As is sometimes stated, you can take the boy out of the farm – but you can’t take the farm out of the boy. The last weekend in July I attended the annual Mid-States Antique Tractor & Engine Show to see the familiar representation of farming from yesteryear. I was additionally at the event this time to provide an improved PA amp used to announce various events on the show grounds such as the kiddie and “grown-up” tractor pulls as well as the parade of old-time farm equipment.

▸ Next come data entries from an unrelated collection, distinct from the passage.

-- ==== Sys2Proof/Machine/Dispatch.lean ====
section
/-!
DEFINITION. One arm per command: each arm is one direct call of its meaning, or the command is rejected by name.
-/
namespace Sys2Proof.Machine
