/-- Bit aliases, store and image windows, configuration requests, endpoint resets, the die link. R32, R36, R37, R38, R39, R59, R60, R61, R187, R451, R468.
Completes (8 forms answer a next state, under premises on state and operands alone): aliasWrite, storeWindowWrite, imageWindowWrite,
configurationRequest, vfFlr, pf0Reset, pciePerst, dieLinkRestored. -/
def Obligations.AliasWindowAndConfigurationResult : Prop :=
  (∀ (s : State) (src : BitVec 10) (off : BitVec 28) (bit : Bool) (r : RegRow),
      let o := (aliasOf (off.toNat - 0x8000000)).1
      let b := (aliasOf (off.toNat - 0x8000000)).2
      isVf src.toNat = false → s.fnOn src.toNat = true → 0x8000000 ≤ off.toNat → off.toNat < 0xA000000 → regRow o = some r → o < 0x100000 → addrPresent s.fuse o = true → ((rwpMask o).getLsbD b || r.wo.testBit b || r.ws.testBit b) = true → exec (.aliasWrite src off bit) s = .next (s.refuse src.toNat (accSpace src.toNat) off.toNat 7)) ∧
    (∀ (s : State) (src : BitVec 10) (off : BitVec 28) (bit : Bool) (r : RegRow),
      let o := (aliasOf (off.toNat - 0x8000000)).1
      let b := (aliasOf (off.toNat - 0x8000000)).2
      isVf src.toNat = false → s.fnOn src.toNat = true → 0x8000000 ≤ off.toNat → off.toNat < 0xA000000 → regRow o = some r → o < 0x100000 → addrPresent s.fuse o = true → ((rwpMask o).getLsbD b || r.wo.testBit b || r.ws.testBit b) = false → r.rw.testBit b = true → exec (.aliasWrite src off bit) s = .next (s.refile (s.regWrite src.toNat o (putBit (s.raw src.toNat o) b bit)) src.toNat o off.toNat)) ∧
    (∀ (s : State) (src : BitVec 10) (off : BitVec 28) (bit : Bool) (r : RegRow),
      let o := (aliasOf (off.toNat - 0x8000000)).1
      let b := (aliasOf (off.toNat - 0x8000000)).2
      isVf src.toNat = false → s.fnOn src.toNat = true → 0x8000000 ≤ off.toNat → off.toNat < 0xA000000 → regRow o = some r → o < 0x100000 → addrPresent s.fuse o = true → ((rwpMask o).getLsbD b || r.wo.testBit b || r.ws.testBit b) = false → r.rw.testBit b = false → r.pend.testBit b = true → exec (.aliasWrite src off bit) s = .next (s.refile (s.regWrite src.toNat o (putBit (s.pnd o) b bit)) src.toNat o off.toNat)) ∧
    (∀ (s : State) (off : BitVec 28) (data : List Byte),
      onePacket off.toNat data.length = true → off.toNat < 0xD000000 → s.pageShut off.toNat = none → exec (.storeWindowWrite off data) s =
        .next (match (wordsIn off.toNat data.length).find? (fun o => s.isBad o && decide (o < off.toNat ∨ off.toNat + data.length < o + 4)) with
          | some o => (s.storeFault o).refuse 0 1 off.toNat 0x0A
          | none => (wordsIn off.toNat data.length).foldl (fun s o => s.putWord o off.toNat data) s)) ∧
    (∀ (s : State) (off : BitVec 28) (data : List Byte) (c : Nat),
      onePacket off.toNat data.length = true → off.toNat < 0xD000000 → s.pageShut off.toNat = some c → exec (.storeWindowWrite off data) s = .next (s.refuse 0 1 off.toNat c)) ∧
    (∀ (s : State) (vf : BitVec 10) (off : BitVec 28) (data : List Byte),
      isVf vf.toNat = true → s.fnOn vf.toNat = true → vf.toNat ≤ s.fuse.partitions → inImage off.toNat = true → onePacket off.toNat data.length = true → (s.mode (vf.toNat - 1) = 0 → exec (.imageWindowWrite vf off data) s = .next (s.refuse vf.toNat 2 off.toNat 9)) ∧
        (s.mode (vf.toNat - 1) ≠ 0 → ∀ a, s.look (vf.toNat - 1) 2 ((off.toNat - 0x80000) / 4) = .at a →
          exec (.imageWindowWrite vf off data) s =
            .next (s.putWords (a + off.toNat % 4) data (fun s => s.vfRefuse vf.toNat off.toNat 0x0A))) ∧
        (s.mode (vf.toNat - 1) ≠ 0 → s.look (vf.toNat - 1) 2 ((off.toNat - 0x80000) / 4) = .unmapped →
          exec (.imageWindowWrite vf off data) s = .next (s.refuse vf.toNat 2 off.toNat 9))) ∧
    (∀ (s : State) (fn : BitVec 10) (ready : Bool) (msix : BitVec 2) (vec : BitVec 11) (mask : Bool),
      s.pcieUp ready = true → s.fnOn fn.toNat = true → let s1 := (s.maskVec fn.toNat msix.toNat vec.toNat mask).setVfs fn.toNat msix.toNat vec.toNat mask
      exec (.configurationRequest fn ready msix vec mask) s = .next (s1.emit (.config fn.toNat false (s1.sriov fn.toNat)))) ∧
    (∀ (s : State) (fn : BitVec 10) (ready : Bool) (msix : BitVec 2) (vec : BitVec 11) (mask : Bool),
      s.pcieUp ready = false → exec (.configurationRequest fn ready msix vec mask) s = .next (s.emit (.config fn.toNat true []))) ∧
    (∀ (s : State) (k : BitVec 10),
      let g := aPD_ACC_SEQ (k.toNat - 1)
      Canonical s → isVf k.toNat = true → FMap.wf (fun _ => false) s.fnMask = true → FMap.wf (fun _ => (0, 0)) s.latch = true → ∃ t, exec (.vfFlr k) s = .next t ∧ t = { s with regs := t.regs, fnMask := t.fnMask, latch := t.latch, vecMask := t.vecMask, vecPend := t.vecPend } ∧
        (∀ a, t.reg a = if g ≤ a ∧ a < g + 16 ∧ a % 4 = 0 then 0 else s.reg a) ∧ FMap.get (fun _ => false) t.fnMask k.toNat = false ∧
        FMap.get (fun _ => (0, 0)) t.latch k.toNat = (0, 0) ∧
        (∀ v < 2048, FMap.get (fun _ => true) t.vecMask (k.toNat * 2048 + v) = true ∧ FMap.get (fun _ => false) t.vecPend (k.toNat * 2048 + v) = false) ∧
        (∀ x, x / 2048 ≠ k.toNat → FMap.get (fun _ => true) t.vecMask x = FMap.get (fun _ => true) s.vecMask x ∧
          FMap.get (fun _ => false) t.vecPend x = FMap.get (fun _ => false) s.vecPend x)) ∧
    (∀ (s : State),
      Canonical s → ∃ t, exec .pf0Reset s = .next t ∧ exec .pciePerst s = .next t ∧ t.inReset 0x13 = true ∧ t.rb aRST_CAUSE 11 = true ∧ t.vfEnable = false ∧ t.numVfs = 0 ∧
        t.fnMask = [] ∧ t.vecMask = [] ∧ t.vecPend = [] ∧ (∀ e ∈ t.latch, e.1 = 0x3FE) ∧ t.regFor 0 aAU_GRANT = 0 ∧ t.mem = s.mem ∧ t.tasks = s.tasks) ∧
    (∀ (s : State),
      FMap.wf (regReset s.fuse) s.regs = true → ∃ t, exec .dieLinkRestored s = .next t ∧ (∀ b ∈ fdieBstat, t.rb b 1 = false ∧ ∀ k < 32, k ≠ 1 → t.rb b k = s.rb b k) ∧ (∀ x, x ∉ fdieBstat → t.reg x = s.reg x))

One of the events I participated in I remembering observing at least twice on the farm as a child. It was threshing grain, which usually occurred early to mid summer. I was too young to help back then (actually I’m sure I can be glad of that), but this year I thought it would be fun to pitch some oat bundles into the machine. For those who don’t know what a threshing machine is, it’s the forerunner of the combine. The purpose was the same – separate the grain from the plant and chaff, the difference being that you hauled the grain to the stationary threshing machine in contrast to a combine going through the field and cutting/separating the grain simultaneously. This brought to mind that when I built my studio 35 years ago I incorporated two sieves (the item that does the final separating of the grain) out of a threshing machine into the wall sound panels. The larger of the pictured panels below is from a threshing machine, and the smaller ones from an early combine. They serve somewhat as a sound diffuser with their rounded rows of tin fingers, and behind them is fiberglass insulation which absorbs sound. The gap adjusters for those rows on the smaller panels still operate, so I also can determine whether those panels are more reflective or absorptive depending on where I position the lever. So the past is incorporated into the present every day that room is used for recording.
By the way, there’ll be a final separating of our chaff from the grain. What will the bin of our lives produce?